WHAT YOU HAVE TO DO
Select, from the data, each line where "remaining" occurs.

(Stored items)

• • • •

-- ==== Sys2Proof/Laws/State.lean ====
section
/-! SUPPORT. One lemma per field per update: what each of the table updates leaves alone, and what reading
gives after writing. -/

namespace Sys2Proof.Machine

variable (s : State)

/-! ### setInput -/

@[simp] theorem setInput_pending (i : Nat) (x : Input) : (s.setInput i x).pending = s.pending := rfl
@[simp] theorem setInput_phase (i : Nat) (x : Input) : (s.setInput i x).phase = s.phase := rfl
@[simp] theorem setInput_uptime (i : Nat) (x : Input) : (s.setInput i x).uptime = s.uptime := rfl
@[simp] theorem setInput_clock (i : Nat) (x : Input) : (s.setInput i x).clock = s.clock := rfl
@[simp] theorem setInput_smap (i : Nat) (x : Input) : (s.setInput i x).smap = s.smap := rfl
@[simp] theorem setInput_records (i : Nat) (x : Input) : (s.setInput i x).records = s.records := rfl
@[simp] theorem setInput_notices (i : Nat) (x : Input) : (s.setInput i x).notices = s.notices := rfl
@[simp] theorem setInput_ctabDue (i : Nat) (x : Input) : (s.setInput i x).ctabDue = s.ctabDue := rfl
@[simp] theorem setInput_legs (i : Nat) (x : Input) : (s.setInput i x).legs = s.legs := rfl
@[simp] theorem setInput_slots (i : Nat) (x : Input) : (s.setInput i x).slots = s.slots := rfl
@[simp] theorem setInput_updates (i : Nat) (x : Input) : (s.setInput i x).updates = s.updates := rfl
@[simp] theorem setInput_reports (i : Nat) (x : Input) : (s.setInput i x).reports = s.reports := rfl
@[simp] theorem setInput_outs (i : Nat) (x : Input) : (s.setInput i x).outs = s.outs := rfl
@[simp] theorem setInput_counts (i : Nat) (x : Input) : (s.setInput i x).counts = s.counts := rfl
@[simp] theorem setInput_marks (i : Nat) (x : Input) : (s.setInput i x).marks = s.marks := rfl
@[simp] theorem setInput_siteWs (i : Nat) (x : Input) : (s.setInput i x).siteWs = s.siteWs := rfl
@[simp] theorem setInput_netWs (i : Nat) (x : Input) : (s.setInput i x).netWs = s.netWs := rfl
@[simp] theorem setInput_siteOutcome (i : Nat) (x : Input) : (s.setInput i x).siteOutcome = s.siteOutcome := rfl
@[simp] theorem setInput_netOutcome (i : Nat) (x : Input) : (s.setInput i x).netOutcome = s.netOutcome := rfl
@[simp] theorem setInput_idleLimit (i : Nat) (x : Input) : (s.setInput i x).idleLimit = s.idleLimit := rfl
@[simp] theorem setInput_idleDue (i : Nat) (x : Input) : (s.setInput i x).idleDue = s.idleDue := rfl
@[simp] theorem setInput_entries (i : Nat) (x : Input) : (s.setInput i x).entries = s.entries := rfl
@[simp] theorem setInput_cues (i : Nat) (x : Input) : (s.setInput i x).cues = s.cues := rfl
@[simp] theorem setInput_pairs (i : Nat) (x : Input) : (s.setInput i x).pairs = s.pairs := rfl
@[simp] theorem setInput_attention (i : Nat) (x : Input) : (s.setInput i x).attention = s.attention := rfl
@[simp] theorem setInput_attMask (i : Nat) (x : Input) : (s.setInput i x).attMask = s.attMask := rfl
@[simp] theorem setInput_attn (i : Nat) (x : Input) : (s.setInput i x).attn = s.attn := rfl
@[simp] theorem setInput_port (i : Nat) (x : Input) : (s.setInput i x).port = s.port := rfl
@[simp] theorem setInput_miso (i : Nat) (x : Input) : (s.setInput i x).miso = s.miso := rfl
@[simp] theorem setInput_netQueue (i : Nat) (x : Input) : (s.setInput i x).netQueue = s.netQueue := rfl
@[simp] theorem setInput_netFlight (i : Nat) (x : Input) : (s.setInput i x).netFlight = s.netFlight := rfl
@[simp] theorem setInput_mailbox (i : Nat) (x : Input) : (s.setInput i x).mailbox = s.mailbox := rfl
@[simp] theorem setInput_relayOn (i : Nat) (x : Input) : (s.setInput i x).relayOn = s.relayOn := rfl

• • • •

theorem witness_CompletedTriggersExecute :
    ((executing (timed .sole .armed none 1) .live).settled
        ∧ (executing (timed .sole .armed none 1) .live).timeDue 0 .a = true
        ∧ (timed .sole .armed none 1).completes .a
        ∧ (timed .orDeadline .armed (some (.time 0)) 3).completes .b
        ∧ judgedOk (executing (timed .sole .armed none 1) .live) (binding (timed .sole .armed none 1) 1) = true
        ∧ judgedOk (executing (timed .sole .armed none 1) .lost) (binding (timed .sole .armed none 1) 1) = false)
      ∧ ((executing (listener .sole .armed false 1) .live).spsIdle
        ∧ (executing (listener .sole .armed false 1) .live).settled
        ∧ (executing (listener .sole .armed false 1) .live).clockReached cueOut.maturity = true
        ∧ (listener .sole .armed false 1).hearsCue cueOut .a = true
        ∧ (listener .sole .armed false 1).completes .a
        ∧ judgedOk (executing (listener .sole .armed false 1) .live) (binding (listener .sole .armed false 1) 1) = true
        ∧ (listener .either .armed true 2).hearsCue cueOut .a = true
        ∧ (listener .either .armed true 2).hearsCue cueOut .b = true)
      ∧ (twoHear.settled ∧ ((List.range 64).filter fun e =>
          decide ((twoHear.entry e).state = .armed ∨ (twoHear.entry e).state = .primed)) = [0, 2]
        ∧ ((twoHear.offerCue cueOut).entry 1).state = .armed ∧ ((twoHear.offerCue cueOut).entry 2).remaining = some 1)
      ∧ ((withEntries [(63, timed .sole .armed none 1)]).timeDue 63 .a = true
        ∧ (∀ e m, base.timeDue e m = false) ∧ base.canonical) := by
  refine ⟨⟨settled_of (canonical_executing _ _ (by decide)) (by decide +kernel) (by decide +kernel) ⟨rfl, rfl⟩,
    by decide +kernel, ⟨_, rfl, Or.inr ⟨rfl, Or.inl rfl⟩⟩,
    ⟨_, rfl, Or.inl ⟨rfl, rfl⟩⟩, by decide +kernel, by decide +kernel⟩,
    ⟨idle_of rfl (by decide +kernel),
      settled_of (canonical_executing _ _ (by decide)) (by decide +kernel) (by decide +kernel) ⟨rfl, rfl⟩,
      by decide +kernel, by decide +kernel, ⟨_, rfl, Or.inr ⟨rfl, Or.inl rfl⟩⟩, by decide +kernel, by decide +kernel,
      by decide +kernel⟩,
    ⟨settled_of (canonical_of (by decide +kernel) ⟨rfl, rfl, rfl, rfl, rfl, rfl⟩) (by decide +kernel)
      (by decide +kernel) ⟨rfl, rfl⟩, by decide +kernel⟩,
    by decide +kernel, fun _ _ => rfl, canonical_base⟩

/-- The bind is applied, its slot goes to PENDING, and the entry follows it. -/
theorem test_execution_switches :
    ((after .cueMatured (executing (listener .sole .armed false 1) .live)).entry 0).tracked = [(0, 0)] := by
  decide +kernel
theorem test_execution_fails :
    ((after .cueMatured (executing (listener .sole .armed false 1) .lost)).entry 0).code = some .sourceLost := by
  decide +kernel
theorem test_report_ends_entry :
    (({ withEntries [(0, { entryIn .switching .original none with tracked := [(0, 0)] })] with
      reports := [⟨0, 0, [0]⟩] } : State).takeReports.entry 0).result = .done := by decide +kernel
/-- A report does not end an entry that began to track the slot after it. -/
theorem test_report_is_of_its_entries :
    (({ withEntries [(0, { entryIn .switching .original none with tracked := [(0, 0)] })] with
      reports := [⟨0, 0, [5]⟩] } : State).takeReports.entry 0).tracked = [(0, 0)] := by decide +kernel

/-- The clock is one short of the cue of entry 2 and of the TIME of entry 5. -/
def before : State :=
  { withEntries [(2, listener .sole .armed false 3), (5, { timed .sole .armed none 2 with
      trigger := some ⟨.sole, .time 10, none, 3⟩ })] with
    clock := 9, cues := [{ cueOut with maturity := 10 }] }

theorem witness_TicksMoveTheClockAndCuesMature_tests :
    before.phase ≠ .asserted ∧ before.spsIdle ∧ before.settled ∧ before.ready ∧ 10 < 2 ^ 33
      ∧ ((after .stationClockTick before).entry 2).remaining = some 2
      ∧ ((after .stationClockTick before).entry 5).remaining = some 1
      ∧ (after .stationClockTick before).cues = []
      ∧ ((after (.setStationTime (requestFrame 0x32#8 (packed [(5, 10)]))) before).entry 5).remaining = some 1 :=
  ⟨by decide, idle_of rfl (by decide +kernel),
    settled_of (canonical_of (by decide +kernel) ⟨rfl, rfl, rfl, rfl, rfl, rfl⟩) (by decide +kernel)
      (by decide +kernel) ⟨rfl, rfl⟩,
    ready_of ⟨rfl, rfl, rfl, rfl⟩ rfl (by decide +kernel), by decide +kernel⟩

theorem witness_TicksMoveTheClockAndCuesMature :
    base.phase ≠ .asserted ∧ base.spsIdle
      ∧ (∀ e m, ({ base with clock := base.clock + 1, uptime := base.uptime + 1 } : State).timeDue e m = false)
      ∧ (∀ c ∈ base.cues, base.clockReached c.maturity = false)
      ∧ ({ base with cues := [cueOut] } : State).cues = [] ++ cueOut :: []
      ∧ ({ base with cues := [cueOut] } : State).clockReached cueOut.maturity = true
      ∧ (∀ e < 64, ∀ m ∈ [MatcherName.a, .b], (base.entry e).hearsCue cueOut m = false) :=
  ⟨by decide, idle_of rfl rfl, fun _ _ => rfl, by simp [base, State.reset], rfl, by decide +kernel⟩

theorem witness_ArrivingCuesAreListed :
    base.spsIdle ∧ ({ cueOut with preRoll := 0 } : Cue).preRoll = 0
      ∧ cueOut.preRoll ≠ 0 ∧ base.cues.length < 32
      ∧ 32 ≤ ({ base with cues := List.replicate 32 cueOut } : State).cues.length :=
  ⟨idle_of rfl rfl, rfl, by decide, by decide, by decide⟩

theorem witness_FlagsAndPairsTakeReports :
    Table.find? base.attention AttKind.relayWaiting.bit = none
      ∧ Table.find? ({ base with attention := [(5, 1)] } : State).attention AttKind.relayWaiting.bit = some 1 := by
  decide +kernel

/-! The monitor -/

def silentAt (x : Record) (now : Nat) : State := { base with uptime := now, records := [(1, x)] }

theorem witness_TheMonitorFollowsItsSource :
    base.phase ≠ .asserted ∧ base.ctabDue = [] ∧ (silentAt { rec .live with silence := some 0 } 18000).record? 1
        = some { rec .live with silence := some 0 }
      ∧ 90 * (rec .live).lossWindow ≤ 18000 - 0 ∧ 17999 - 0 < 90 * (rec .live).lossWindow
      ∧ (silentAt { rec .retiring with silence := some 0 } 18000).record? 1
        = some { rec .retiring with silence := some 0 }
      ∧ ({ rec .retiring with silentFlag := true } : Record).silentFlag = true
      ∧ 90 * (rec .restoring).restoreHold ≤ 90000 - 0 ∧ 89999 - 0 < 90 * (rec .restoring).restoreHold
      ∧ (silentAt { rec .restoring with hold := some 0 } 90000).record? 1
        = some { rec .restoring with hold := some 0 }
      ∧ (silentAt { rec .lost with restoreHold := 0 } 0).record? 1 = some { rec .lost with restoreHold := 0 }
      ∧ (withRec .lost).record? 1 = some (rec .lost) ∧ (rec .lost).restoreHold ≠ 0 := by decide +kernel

• • • •

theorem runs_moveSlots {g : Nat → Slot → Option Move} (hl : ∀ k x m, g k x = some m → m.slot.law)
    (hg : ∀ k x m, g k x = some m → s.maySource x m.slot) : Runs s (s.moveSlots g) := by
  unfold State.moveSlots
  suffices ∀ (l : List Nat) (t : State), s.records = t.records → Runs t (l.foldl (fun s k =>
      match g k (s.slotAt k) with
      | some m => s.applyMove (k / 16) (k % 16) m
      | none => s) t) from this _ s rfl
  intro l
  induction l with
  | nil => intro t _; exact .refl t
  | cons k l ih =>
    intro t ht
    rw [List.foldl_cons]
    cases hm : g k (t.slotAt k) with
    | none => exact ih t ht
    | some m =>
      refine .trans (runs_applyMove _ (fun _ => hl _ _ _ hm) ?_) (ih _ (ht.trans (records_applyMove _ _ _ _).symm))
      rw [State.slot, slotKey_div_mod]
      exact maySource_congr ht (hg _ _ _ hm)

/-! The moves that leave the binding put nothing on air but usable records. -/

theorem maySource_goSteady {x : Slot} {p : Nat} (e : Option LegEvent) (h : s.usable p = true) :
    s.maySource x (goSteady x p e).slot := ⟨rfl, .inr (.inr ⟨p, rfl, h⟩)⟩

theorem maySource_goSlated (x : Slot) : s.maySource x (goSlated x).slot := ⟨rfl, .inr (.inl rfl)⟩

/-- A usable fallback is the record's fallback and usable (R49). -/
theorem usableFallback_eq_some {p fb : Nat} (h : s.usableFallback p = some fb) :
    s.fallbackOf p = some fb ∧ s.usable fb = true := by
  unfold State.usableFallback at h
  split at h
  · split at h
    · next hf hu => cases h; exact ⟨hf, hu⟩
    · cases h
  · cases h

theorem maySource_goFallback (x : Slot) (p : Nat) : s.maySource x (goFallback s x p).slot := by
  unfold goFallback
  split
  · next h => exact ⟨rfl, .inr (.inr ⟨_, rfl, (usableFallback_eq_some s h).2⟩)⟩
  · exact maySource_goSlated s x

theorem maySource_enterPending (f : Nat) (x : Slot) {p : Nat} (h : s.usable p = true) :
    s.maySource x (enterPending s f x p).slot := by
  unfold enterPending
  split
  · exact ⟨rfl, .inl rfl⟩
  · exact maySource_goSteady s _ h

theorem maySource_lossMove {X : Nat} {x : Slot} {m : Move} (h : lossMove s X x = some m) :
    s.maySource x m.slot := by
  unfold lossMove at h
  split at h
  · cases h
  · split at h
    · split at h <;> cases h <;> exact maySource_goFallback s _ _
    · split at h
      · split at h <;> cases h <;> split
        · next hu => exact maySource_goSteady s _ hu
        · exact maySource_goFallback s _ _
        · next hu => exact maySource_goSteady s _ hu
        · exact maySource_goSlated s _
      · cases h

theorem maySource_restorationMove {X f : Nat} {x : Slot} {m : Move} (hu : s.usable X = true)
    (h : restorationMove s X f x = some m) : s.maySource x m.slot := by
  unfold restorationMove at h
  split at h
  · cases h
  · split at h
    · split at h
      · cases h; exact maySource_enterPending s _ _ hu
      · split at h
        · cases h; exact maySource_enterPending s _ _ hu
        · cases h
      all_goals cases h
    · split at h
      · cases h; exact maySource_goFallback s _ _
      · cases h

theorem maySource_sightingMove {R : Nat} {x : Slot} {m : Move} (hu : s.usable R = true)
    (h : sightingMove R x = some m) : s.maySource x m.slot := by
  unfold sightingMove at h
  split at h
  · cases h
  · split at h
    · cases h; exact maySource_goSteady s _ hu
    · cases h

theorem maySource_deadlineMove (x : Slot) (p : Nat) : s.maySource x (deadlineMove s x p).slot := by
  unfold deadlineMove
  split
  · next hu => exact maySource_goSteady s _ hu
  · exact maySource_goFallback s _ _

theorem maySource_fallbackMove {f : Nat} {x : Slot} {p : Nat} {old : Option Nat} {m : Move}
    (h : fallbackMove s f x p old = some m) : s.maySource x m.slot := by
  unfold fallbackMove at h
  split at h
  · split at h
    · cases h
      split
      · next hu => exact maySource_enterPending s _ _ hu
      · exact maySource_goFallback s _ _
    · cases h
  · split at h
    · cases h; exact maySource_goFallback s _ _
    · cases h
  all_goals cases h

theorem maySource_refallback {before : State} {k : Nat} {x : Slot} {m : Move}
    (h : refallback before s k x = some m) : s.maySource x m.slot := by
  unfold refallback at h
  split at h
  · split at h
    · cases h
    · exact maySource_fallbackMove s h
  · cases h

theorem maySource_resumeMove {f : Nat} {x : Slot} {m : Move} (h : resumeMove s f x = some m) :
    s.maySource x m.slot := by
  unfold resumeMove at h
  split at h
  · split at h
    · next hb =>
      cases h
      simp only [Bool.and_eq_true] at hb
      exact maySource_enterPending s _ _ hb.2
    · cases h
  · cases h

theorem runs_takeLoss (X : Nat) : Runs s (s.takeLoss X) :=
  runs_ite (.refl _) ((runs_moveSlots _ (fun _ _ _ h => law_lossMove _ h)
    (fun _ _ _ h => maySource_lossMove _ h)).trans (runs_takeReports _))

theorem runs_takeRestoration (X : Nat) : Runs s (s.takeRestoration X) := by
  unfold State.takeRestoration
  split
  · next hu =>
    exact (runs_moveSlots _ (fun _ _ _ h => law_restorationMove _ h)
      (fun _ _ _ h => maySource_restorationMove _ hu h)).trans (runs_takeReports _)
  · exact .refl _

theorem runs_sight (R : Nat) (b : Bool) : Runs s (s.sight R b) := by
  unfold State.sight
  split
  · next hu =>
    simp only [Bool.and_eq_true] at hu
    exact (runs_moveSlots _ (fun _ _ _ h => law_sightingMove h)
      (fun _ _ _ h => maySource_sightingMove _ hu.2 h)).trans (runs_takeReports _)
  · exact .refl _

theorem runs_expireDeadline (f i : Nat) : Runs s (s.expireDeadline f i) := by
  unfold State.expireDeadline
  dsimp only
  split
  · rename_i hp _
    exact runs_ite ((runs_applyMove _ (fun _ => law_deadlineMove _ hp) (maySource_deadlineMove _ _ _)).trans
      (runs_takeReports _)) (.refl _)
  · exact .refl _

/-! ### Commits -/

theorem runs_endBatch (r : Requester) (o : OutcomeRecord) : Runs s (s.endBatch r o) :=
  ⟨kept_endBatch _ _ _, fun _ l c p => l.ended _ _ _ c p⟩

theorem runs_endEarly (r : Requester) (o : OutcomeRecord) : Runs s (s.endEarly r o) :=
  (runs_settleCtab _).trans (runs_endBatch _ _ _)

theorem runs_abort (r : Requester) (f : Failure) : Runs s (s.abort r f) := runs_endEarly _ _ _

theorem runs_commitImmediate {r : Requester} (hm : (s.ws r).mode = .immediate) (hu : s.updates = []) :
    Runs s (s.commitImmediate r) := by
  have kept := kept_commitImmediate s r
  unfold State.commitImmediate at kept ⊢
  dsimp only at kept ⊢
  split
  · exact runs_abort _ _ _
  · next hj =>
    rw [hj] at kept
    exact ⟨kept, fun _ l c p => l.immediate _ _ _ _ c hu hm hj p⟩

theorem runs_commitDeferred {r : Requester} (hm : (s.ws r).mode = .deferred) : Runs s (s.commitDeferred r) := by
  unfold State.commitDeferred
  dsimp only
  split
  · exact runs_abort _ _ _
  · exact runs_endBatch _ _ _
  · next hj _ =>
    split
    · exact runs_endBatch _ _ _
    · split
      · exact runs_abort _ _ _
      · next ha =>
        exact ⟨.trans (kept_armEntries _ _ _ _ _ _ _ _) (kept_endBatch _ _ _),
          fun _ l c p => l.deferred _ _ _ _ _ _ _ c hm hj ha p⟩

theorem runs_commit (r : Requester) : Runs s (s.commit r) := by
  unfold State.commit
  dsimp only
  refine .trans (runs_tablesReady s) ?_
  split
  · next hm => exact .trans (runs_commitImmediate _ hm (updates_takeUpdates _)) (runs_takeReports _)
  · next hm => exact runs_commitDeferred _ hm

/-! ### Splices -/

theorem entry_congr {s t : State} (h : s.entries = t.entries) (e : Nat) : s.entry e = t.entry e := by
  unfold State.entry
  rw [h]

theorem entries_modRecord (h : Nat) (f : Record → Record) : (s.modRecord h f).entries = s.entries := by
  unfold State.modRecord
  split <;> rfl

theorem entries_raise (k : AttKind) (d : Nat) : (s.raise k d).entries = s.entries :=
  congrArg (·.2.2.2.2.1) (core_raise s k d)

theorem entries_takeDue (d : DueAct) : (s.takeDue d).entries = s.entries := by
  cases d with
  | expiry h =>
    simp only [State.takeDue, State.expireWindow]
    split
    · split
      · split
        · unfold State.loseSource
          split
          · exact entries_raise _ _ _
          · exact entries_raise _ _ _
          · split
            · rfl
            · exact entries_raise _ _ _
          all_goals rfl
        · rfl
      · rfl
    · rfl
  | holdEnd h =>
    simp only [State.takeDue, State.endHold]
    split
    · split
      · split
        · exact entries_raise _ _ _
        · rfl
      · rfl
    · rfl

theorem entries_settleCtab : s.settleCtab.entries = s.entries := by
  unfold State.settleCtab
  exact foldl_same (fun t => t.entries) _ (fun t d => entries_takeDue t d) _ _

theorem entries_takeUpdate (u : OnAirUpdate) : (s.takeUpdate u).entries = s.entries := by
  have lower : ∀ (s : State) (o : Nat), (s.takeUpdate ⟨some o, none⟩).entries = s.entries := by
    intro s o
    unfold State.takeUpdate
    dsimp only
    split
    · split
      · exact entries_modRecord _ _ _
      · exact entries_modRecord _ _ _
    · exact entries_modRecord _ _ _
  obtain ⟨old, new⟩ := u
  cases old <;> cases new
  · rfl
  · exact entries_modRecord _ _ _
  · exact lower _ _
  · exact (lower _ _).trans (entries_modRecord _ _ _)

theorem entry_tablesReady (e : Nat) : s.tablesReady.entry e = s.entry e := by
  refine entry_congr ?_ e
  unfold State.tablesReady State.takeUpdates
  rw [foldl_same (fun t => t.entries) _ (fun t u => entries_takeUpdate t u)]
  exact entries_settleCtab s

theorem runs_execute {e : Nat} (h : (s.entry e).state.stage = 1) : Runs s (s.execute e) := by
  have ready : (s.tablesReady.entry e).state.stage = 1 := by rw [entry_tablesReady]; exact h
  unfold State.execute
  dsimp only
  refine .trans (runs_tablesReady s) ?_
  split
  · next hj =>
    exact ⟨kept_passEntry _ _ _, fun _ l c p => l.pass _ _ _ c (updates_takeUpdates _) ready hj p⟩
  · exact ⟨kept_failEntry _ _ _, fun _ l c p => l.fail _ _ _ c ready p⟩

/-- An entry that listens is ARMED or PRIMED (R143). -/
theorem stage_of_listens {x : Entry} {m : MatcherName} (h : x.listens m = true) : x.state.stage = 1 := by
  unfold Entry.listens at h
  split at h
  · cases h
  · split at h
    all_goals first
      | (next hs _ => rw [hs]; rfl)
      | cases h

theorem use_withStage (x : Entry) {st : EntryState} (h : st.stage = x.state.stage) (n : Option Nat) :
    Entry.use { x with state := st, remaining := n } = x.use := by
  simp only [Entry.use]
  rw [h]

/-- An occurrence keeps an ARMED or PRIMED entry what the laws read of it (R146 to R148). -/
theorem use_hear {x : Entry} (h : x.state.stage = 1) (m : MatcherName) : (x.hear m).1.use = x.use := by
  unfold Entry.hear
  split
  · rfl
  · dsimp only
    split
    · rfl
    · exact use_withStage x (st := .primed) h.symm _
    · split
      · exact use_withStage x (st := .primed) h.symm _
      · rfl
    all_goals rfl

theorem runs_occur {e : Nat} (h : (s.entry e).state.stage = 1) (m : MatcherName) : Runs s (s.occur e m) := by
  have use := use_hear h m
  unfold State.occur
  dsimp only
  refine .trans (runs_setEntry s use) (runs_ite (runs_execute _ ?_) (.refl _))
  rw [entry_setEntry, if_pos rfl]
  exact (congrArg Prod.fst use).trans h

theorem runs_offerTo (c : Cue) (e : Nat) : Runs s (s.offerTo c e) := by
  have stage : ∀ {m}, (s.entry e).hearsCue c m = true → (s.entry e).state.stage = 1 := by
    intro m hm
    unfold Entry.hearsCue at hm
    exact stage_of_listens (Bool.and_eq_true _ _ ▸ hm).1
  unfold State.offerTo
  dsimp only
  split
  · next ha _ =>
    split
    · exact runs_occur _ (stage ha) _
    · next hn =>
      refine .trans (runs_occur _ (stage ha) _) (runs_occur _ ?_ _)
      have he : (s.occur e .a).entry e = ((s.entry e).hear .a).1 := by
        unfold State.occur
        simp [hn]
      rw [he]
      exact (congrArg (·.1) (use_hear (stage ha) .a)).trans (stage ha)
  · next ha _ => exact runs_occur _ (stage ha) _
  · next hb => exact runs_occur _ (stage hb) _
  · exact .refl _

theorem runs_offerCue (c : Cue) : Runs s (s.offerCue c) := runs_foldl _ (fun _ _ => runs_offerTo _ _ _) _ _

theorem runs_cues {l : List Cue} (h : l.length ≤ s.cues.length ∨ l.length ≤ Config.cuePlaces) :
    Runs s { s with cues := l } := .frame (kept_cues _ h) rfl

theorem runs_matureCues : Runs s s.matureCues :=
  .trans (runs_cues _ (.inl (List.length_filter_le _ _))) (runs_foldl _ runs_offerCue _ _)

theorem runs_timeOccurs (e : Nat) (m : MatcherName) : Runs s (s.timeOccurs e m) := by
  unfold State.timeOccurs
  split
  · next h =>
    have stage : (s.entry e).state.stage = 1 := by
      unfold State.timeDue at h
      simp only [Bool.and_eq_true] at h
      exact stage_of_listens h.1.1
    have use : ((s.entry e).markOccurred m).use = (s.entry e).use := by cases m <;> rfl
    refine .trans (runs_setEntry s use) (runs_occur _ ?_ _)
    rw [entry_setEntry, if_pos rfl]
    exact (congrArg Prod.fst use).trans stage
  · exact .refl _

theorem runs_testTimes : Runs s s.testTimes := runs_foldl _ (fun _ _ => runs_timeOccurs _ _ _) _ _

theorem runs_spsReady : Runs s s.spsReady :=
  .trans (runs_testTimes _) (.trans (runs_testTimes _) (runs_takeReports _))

• • • •

RESPONSE BELOW
        ∧ ((twoHear.offerCue cueOut).entry 1).state = .armed ∧ ((twoHear.offerCue cueOut).entry 2).remaining = some 1)
      ∧ ((after .stationClockTick before).entry 2).remaining = some 2
      ∧ ((after .stationClockTick before).entry 5).remaining = some 1
      ∧ ((after (.setStationTime (requestFrame 0x32#8 (packed [(5, 10)]))) before).entry 5).remaining = some 1 :=
    Entry.use { x with state := st, remaining := n } = x.use := by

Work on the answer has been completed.